INFORMATION SHOWN:
/-- REMOTE_ACCESS_HOME (R315, R316, R319, R322, R456): the request of an accepted flit is performed once, whole, where the issuing
context's tables say here, and answered. An access that fails changes nothing. One that the package's wake holds is none yet (hostHeld,
R358). -/
def execRemoteAccessHome (ctx : BitVec 18) (kind : BitVec 4) (va : BitVec 52) (size : BitVec 8) (v : BitVec 1920) (c : BitVec 64)
    (s : State) : Host.Outcome State Fault Refusal :=
  let k := kind.toNat
  let n := size.toNat
  let x := ctx.toNat % 16
  let from_ := ctx.toNat / 16
  if s.inbound = 0 then notNow s
  else match wakeForAccess { s with inbound := s.inbound - 1 } with
    | none => notNow s
    | some s => match homeLocs s x va.toNat n (!remoteReads k) with
      | some l => .next (answer (performHome s k n v.toNat c.toNat l) from_ (if k = 1 then 0 else n))
      | none => .next (answer s from_ 0)

/-- The value a remote access gives its register (R168, R171). -/
def remoteValue (r : Remote) (v : Nat) : Dword :=
  let n := if 8 < r.size then r.size - 8 else r.size
  if r.kind = 0 then extend (decide (8 < r.size)) n (v % 2 ^ (8 * n)) else BitVec.ofNat 64 (v % 2 ^ (8 * n))

/-- The entry that made a remote access, while it stands at its queue's head. -/
def remoteEntry (s : State) (r : Remote) : Option Entry :=
  match r.queue with
  | some q => (match headEntry s r.core (q % 4) with
    | some e => if e.sx = r.sx ∧ e.seq = r.sbId ∧ e.begun ∧ e.fault.isNone then some e else none
    | none => none)
  | none => none

/-- The answer of the home device reaches the party that waits for it (R321). -/
def deliverRemote (s : State) (r : Remote) (v : Nat) : State :=
  let a : At := ⟨r.core, r.sx⟩
  if 1728 ≤ r.core then
    (if r.kind = 0 then { s with hostData := s.hostData.map (fun d => d + remoteValue r v <<< (8 * r.c)) } else s)
  else match r.queue with
    | some _ =>
      (match remoteEntry s r with
      | some e =>
        if r.kind = 0 then
          putEntry s r.core { e with prog := { e.prog with taken := e.prog.taken ++ [(remoteKey r.va, leBytes r.size v)] } }
        else s
      | none => s)
    | none =>
      if r.kind = 14 then
        onStrand s a (fun t => { t with grant := t.grant ++ [(2 * t.pc.toNat + 1, BitVec.ofNat 64 v)] })
      else if r.kind = 15 then
        onStrand s a (fun t => { t with grant := t.grant ++ [(fetchKey r.va, BitVec.ofNat 64 v)] })
      else
        onStrand s a (fun t => { t with sb := t.sb.map (fun b =>
          if b.id = r.sbId then { b with val := some (remoteValue r v) } else b) })

/-- The cause of a remote access that fails (R398, R456). -/
def remoteCause (s : State) (r : Remote) (code home : Nat) : Cause :=
  if code = 0xA5 then ⟨code, rankOf s r.rank, 0, home⟩ else ⟨code, r.va, rankOf s r.rank, home⟩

ACTION ITEM: What lines hold the string "notNow"? Pick them out of the data.

EXERCISE OUTPUT:
  if s.inbound = 0 then notNow s
    | none => notNow s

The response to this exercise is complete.